Accounting for the role of craft and expertise in data work is important in designing effective data workflows, training data workers, and in better supporting data workers in showing the impacts of their work. We expand on this further in section 5.3 We argue that this view raises important questions for the practice of science (data science, social science, etc.), such as: How do notions of "craft" complicate the development of data curation pipelines to support complex data science applications or support repository infrastructures that automate curation? We begin to consider the latter question in the following section. How does understanding the craft invovled in data work support data workers in gaining credit for their work and it's impact? We address this question in section 5.3 5.2 Coordinating work in data curation: complicating "workflow" or "pipeline" views of data science and curation

One of our primary findings is that data curators must structure their own work within the context of their organization's structure and job descriptions and constraints. In this way, they and other stakeholders "work the workflow" and navigate across standards and up and down the organizational chart; they gain a gestalt view of not just the data at hand but also of the organization as a whole. Coordination and communication are key in this. In identifying coordination and craft practices as important parts of data curation work, we complicate not just solely technical accounts of data curation, but also "workflow" or "pipeline" conceptions of data work. By "workflow" views, we mean conceptualizations of data curation as a sequential process, easily represented by a UML diagram or similar technique. These representations are quite common in CSCW and the information sciences, where they are used to model curation processes at a higher level [Johnston 2014; Kross and Guo 2021; Muller et al. 2019; Zhang et al. 2020] , or the plethora of data/digital lifecycle models in the digital curation literature [DataONE 2015; Faundeen et al. 2013; Higgins 2008] ), or to capture detailed change logs and provenance chain of a dataset [Goble et al. 2008 [Goble et al. , 2010 Thomer et al. 2018b; Zhao et al. 2012 ]. The models are common because of their utility; they represent complex processes in a way that is digestible, and they can act as boundary objects that help communication between disparate groups of stakeholders [Dourish 2001 ].

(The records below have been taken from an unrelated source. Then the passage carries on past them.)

-- ==== Sys2Proof/Tests/Slice0.lean ====
section
/-! SUPPORT. Small tests: well-formedness, values the manual gives, and for each statement of Obligations a state and operands that meet
its hypotheses together. -/

namespace Sys2Proof.Tests

open Sys2Proof.Machine

set_option Elab.async false

/-! ## Well-formedness refuses -/

theorem test_wf_reset_torn_too_long :
    WellFormed (.resetAssert .powerOn { even := .bytes (List.replicate 513 0#8), odd := .untouched }) = false := by decide +kernel
theorem test_wf_power_mixture_too_long :
    WellFormed (.powerLoss { even := .untouched, odd := .mixture (List.replicate 16385 true) }) = false := by decide +kernel
theorem test_wf_mount_unit : WellFormed (.resetRelease { MountEnv.smooth with reads := [⟨1024, 0, 7⟩] }) = false := by decide +kernel
theorem test_wf_mount_page : WellFormed (.resetRelease { MountEnv.smooth with reads := [⟨0, 32, 7⟩] }) = false := by decide +kernel
theorem test_wf_mount_slot :
    WellFormed (.resetRelease { MountEnv.smooth with slots := [.failed (List.replicate 129 0#8)] }) = false := by decide +kernel
theorem test_wf_mount_erase :
    WellFormed (.resetRelease { MountEnv.smooth with erases := [.failed (List.replicate 16385 true)] }) = false := by decide +kernel
theorem test_wf_xfer_address : WellFormed (.scan [{ host := [(2 ^ 64, 1#8)], result := .ok }]) = false := by decide +kernel
theorem test_wf_xfer_torn :
    WellFormed (.scan [{ host := [], result := .ok, event := some (.reset ⟨.bytes (List.replicate 513 0#8), .untouched⟩) }]) = false := by
  decide +kernel
theorem test_wf_config_address :
    WellFormed (.exctlConfig 0#32 [{ host := [(2 ^ 64, 1#8)], result := .ok }]) = false := by decide +kernel
theorem test_wf_enable_address :
    WellFormed (.portEnable 4#7 0#8 [{ host := [(2 ^ 64, 1#8)], result := .ok }]) = false := by decide +kernel
theorem test_wf_completion_address :
    WellFormed (.completionWrite [{ host := [(2 ^ 64, 1#8)], result := .ok }]) = false := by decide +kernel
theorem test_wf_status_address :
    WellFormed (.statusUpdate [{ host := [(2 ^ 64, 1#8)], result := .ok }]) = false := by decide +kernel
theorem test_wf_capture_address : WellFormed (.captureComplete .a [(2 ^ 64, 1#8)]) = false := by decide +kernel
theorem test_wf_enrol_address : WellFormed (.enrolmentBufferReadDone [(2 ^ 64, 1#8)]) = false := by decide +kernel
theorem test_wf_register_width : WellFormed (.registerWriteOther ⟨0, 3, 0#32⟩) = false := by decide +kernel
theorem test_wf_register_window : WellFormed (.registerWriteOther ⟨30, 4, 0#32⟩) = false := by decide +kernel
theorem test_wf_key : WellFormed (.stalenessExpiry ⟨16, 0, 0⟩) = false := by decide +kernel
theorem test_wf_list : WellFormed (.list (some 1025)) = false := by decide +kernel
theorem test_wf_page_program :
    WellFormed (.pageProgramDone .even (.failed (List.replicate 513 0#8))) = false := by decide +kernel
theorem test_wf_slot_program :
    WellFormed (.slotProgramDone .even (.failed (List.replicate 129 0#8))) = false := by decide +kernel
theorem test_wf_erase : WellFormed (.eraseDone .odd (.failed (List.replicate 16385 true))) = false := by decide +kernel

/-! ## Values the manual gives -/

/-- Conventions, CRC: the nine characters 1 to 9 give CBF43926h. -/
theorem test_crc_check_value : crc32 [0x31#8, 0x32#8, 0x33#8, 0x34#8, 0x35#8, 0x36#8, 0x37#8, 0x38#8, 0x39#8] = 0xCBF43926 := by
  decide +kernel
/-- Registers: IDENT, EXCTL and CAUSECFG after RESET#. -/
theorem test_registers_after_reset :
    readRegister Part.reset .ident = 0x31600001#32 ∧ readRegister Part.reset .exctl = 0x000A0400#32 ∧
    readRegister Part.reset .causecfg = 0x03E003FF#32 ∧ readRegister Part.reset .exstat = 0#32 := by decide +kernel
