-- ==== Sys2Proof/Syntax.lean ====
section
/-! DEFINITION. The ten commands of 30_encoding.md R81, one constructor per row of spec/opcode_table.json, with the
fields their command word carries (R80, R82). The arguments ARG0..ARG3 are no part of the word (R83). -/

namespace Sys2Proof

/-- A command (30_encoding.md R81). `axis` is the AXIS field as an unsigned index and `hard` the HARD field as a
boolean (R83). -/
inductive Instr where
  /-- GO, OPCODE 0x01 (41_axis_controller.md R120) -/
  | go (axis : Nat)
  /-- STOP, OPCODE 0x02 (41_axis_controller.md R121) -/
  | stop (axis : Nat) (hard : Bool)
  /-- IDLE, OPCODE 0x03 (41_axis_controller.md R122) -/
  | idle (axis : Nat)
  /-- WAIT, OPCODE 0x04 (41_axis_controller.md R123) -/
  | wait (axis : Nat)
  /-- STATUS, OPCODE 0x05 (41_axis_controller.md R124) -/
  | status (axis : Nat)
  /-- SCALE, OPCODE 0x08 (40_timer_scaler.md R102) -/
  | scale
  /-- PGO, OPCODE 0x11 (42_planner.md R170) -/
  | pgo
  /-- PSTOP, OPCODE 0x12 (42_planner.md R171) -/
  | pstop (hard : Bool)
  /-- PIDLE, OPCODE 0x13 (42_planner.md R172) -/
  | pidle
  /-- PSTATUS, OPCODE 0x15 (42_planner.md R173) -/
  | pstatus
deriving DecidableEq, Repr

end Sys2Proof
end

However, our work here underscores that data curation is more than the sum of its parts, involving much more than the objects that are curated; it is also a process in which distributed knowledge management decisions are made to facilitate information reuse [Ackerman and Halverson 1999] . Our research supports the notion that data curation is a highly collaborative process occurring across a distributed system over time. While some curation actions tend to occur in sequence, important components of curation work, like quality checks, are performed in parallel or iteratively throughout the curation process. Project-related communication is also embedded in all other curatorial actions, making it difficult to delineate. A closer look at project-related communication reveals the importance of discussion and delegation in curatorial work; for example, supervisors and curators often discuss how best to mitigate disclosive variables on a case-by-case basis, following risk minimization heuristics rather than hard rules. And though coordination strategies such as Prioritizing studies in the queue of deposits and Specifying and clarifying how the data will be curated may seem like they could fit neatly into a workflow diagram, in reality, they require a meta-level understanding of the curation workflow itself to proceed. Articulation work is needed to navigate a data science workflow [Neang et al. 2021; Thomer et al. 2018a ], yet this labor can, somewhat ironically, be obscured in workflow-centric views. We want to be clear: we are not trying to discourage or dismiss workflow-based explorations of data work. Rather, we want to note the importance of continued, rich exploration of what goes on in and around each "box" of the diagram --lest we obscure that which we wish to reveal.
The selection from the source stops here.